В этой статье мы не рассматриваем различия между результатами лечения в наших двух странах, но зато рассматриваем использование больниц интенсивной терапии – крупнейший отдельно взятый фактор расходов здравоохранения в обеих странах. Мы проводим сравнение по трем параметрам использования стационаров: госпитализации, время пребывания и группы пациентов с различными диагнозами; измерение параметров происходит с помощью методов, относящихся к клинико-диагностическим группам (КДГ) американской программы Medicare. Анализ ограничивается помощью, оказываемой пожилым людям старше 65 лет поскольку они пользуются всеобщей страховкой в обеих странах. Таким образом, мы можем отнести различия в использовании на счет других факторов, не являющихся страховкой, и сможем подсчитать уровень использования для определенного количества населения. Хотя наш анализ не сравнивает расходы на здравоохранение в двух странах, он все же делает первый шаг для лучшего понимания факторов, которые являются причиной различий. 

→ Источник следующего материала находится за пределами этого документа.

-- ==== Sys2Proof/Machine/Faults.lean ====
section
/-!
DEFINITION. The collector, its windows and hardware actions, decisions that expire, and entry to Salvage (R383 to R407, R41,
R42, R44).
-/

namespace Sys2Proof.Machine

open Sys2Proof

/-! Conditions (Table 14.4). -/

/-- The actions of Table 14.2 by code. -/
abbrev Action.none : Nat := 0
abbrev Action.quayDown : Nat := 1
abbrev Action.basinDown : Nat := 2
abbrev Action.fence : Nat := 3
abbrev Action.salvage : Nat := 4
abbrev Action.impound : Nat := 5

/-- A row of Table 14.4: source group, class, windowed, action, the actions an ALTERNATIVE may name, and whether it has a
report of its own. -/
structure ErrRow where
  group : Nat
  cls : Nat
  windowed : Bool := false
  action : Nat := Action.none
  allowed : List Nat := []
  report : Bool := false
  deriving DecidableEq, Repr

/-- One of several groups. -/
def altOf (alt : Nat) (l : List Nat) : Nat := l.getD alt (l.headD 0)

/-- Table 14.4. A type that it does not list is Correctable, or Contained when its block says so (alt 1). -/
def errRow (e : Err) : ErrRow :=
  match e.typ with
  | 1 | 2 => { group := 1, cls := 0 }
  | 3 => { group := 2, cls := 1, windowed := true, action := Action.quayDown, allowed := [Action.none] }
  | 4 => { group := 2, cls := 0, action := if e.alt = 1 then Action.quayDown else Action.none }
  | 5 => { group := 2, cls := 1, action := Action.quayDown }
  | 6 | 7 | 8 => { group := 2, cls := 0 }
  | 9 => { group := 3, cls := 1 }
  | 10 => { group := 4, cls := 1 }
  | 11 => { group := 5, cls := 1, windowed := true, action := Action.quayDown, allowed := [Action.none] }
  | 12 => { group := 6, cls := 1, windowed := true, action := Action.quayDown, allowed := [Action.none] }
  | 13 => { group := 6, cls := 1 }
  | 14 => { group := 7, cls := 1 }
  | 15 => { group := 8, cls := 1, windowed := true, allowed := [Action.none]
            action := if e.inst < 128 then Action.quayDown else Action.fence }
  | 16 => { group := 8, cls := 2, windowed := true, action := Action.salvage, allowed := [Action.none] }
  | 17 => { group := 8, cls := 0 }
  | 18 | 19 => { group := 9, cls := 0 }
  | 20 => { group := 9, cls := 2, windowed := true, action := Action.salvage, allowed := [Action.none] }
  | 21 | 22 => { group := 10, cls := 0 }
  | 23 => { group := 10, cls := 1, windowed := true, action := Action.fence, allowed := [Action.basinDown, Action.none] }
  | 24 => { group := altOf e.alt [10, 13, 18], cls := 1, action := Action.fence }
  | 25 => { group := altOf e.alt [11, 14], cls := 2, action := Action.salvage }
  | 26 => { group := 11, cls := 0 }
  | 27 => { group := 11, cls := 2, windowed := true, action := Action.salvage, allowed := [Action.none] }
  | 28 => { group := 12, cls := 1, action := Action.basinDown, report := true }
  | 29 => { group := 13, cls := 1, windowed := true, action := Action.fence, allowed := [Action.none] }
  | 30 => { group := 14, cls := 0 }
  | 31 => { group := 14, cls := 1, action := Action.impound }
  | 32 => { group := 14, cls := 0, report := true }
  | 33 => { group := 17, cls := 0, report := true }
  | 34 => { group := 15, cls := 1, report := true }
  | 35 => { group := 16, cls := 0, report := true }
  | 36 => { group := 16, cls := 1, windowed := true, action := Action.quayDown, allowed := [Action.none] }
  | 37 => { group := 16, cls := 0 }
  | 38 => { group := 18, cls := 1, windowed := true, action := Action.fence, allowed := [Action.none] }
  | 39 => { group := altOf e.alt [10, 13, 18], cls := 2, action := Action.salvage }
  | 40 => { group := 19, cls := 1 }
  | 41 => { group := 20, cls := 1 }
  | 42 | 43 => { group := 20, cls := 2, action := Action.salvage }
  | 44 => { group := 21, cls := 2, windowed := true, action := Action.salvage, allowed := [Action.none] }
  | 45 => { group := 21, cls := 2, action := Action.salvage }
  | 46 => { group := 22, cls := 1 }
  | 47 => { group := 22, cls := 2, action := Action.salvage }
  | 48 => { group := 24, cls := 0 }
  | 49 => { group := 23, cls := 0 }
  | 50 => { group := 25, cls := 0, report := true }
  | _ => if e.alt = 1 then { group := 15, cls := 1 } else { group := 2, cls := 0 }

/-- The source of a condition (R383). -/
def errSource (e : Err) : Nat := sourceId (errRow e).group e.inst

/-! Events of the collector (R388, R405). -/

/-- The host slot bound to a local Host quay. -/
def Dev.slotOfQuay (d : Dev) (q : Nat) : Option Nat := if d.role q = 1 then d.slotOf 1 q else none

/-- TARGET of a condition's event (R405). -/
def Dev.errTarget (d : Dev) (e : Err) : Nat :=
  let r := errRow e
  if r.report then (if e.target < 64 ∨ 0x1000 ≤ e.target then e.target else 0xFFFF)
  else if r.group = 1 ∨ r.group = 2 ∨ r.group = 5 then (d.slotOfQuay (if r.group = 1 then e.unit else e.inst)).getD 0xFFFF
  else if r.group = 17 then e.inst
  else 0xFFFF

/-- The Harbour event rings an event with a TARGET goes to (R250); a Basin's goes to its members'. -/
def Dev.errRings (d : Dev) (e : Err) : List Nat :=
  if e.typ = 28 then d.memberRings e.inst
  else
    let t := d.errTarget e
    if t < 64 then ((d.localQuay t).bind d.pfOf).toList
    else if 0x1000 ≤ t ∧ t < 0x2000 then [t - 0x1000] else []

/-- Errors a source has counted. -/
def Dev.srcCount (d : Dev) (src : Nat) : SrcCount := Tab.get {} d.faults.sources src

/-- The payload of Table 14.10. -/
def Dev.errPayload (d : Dev) (e : Err) (action windowEnd : Nat) : Nat :=
  action + b2n (windowEnd != 0) * 2 ^ 8 + (d.srcCount (errSource e)).count * 2 ^ 32 + e.detail % 2 ^ 64 * 2 ^ 64 + windowEnd * 2 ^ 128

/-- OVERFLOW of a class. -/
def Dev.overflowed (d : Dev) (c : Nat) : Bool := bitAt (d.get (Obj.status c)) 63

/-- The event of a condition. -/
def Dev.errEvent (d : Dev) (e : Err) (first : Bool) (token action windowEnd : Nat) : Event :=
  let r := errRow e
  { seq := 0, time := d.time, source := errSource e, cls := r.cls, typ := e.typ, token := token, target := d.errTarget e
    flags := b2n first + 2 * b2n (d.overflowed r.cls) + 4 * b2n (token != 0)
    payload := if r.report then e.report else d.errPayload e action windowEnd }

Использование стационаров в США и Канаде
Мы сравниваем использование в двух канадских провинциях в целом с Соединенными Штатами и с двумя отдельными штатами, географически близкими к Канаде. Мы выбрали две провинции из-за доступности данных. В них проживает 40% населения Канады, к тому же результаты в двух провинциях похожи, а значит наши выводы выдерживают сравнение между Канадой и США как целыми странами.

Источники данных и цифры.


Данные по США представлены из взятых на выбор 20% всех требований по оплате к программе Medicare за календарный 1981 г. и финансовые 1984/1985 гг. Из этих данных мы исключили требования из четырех штатов, у которых в то время были отказы от системы предварительной оплаты (СПО) – Мэрилэнд, Массачусетс, Нью-Джерси и Нью-Йорк. Таким образом, ссылки на Соединенные Штаты полностью имеют в виду только 46 штатов. Мы также не принимали в расчет требования из Пуэрто-Рико и Виргинских островов, хотя их данные не имели бы большого значения, поскольку они очень маленькие. Данные на людей моложе 65 лет также не вошли в анализ. 
С канадской стороны данные поступили из 100% количества требований из Онтарио и Манитобы. Хотя мы проводим сравнение обеих провинций с Соединенными Штатами в целом, мы в то же время сравниваем Онтарио с Мичиганом и Огайо, а Манитобу с Северной Дакотой и Монтаной. Примеры из каждого двуштатного района составляют примерно половину в сравниваемых провинциях. 
Типы поставщиков медицинских услуг (учреждения и частные лица) и группы пациентов с различными диагнозами (смешанные случаи).
Целью нашего анализа являлось сравнение использования стационарных услуг интенсивной терапии в двух странах. Различия начинаются уже с определения учреждений и отделений. Чтобы сделать сравнение более или менее похожих случаев, мы исключили примеры в отделениях и больницах реабилитации и долгосрочного лечения. Нами были использованы следующие методы определения использования коек интенсивной терапии. 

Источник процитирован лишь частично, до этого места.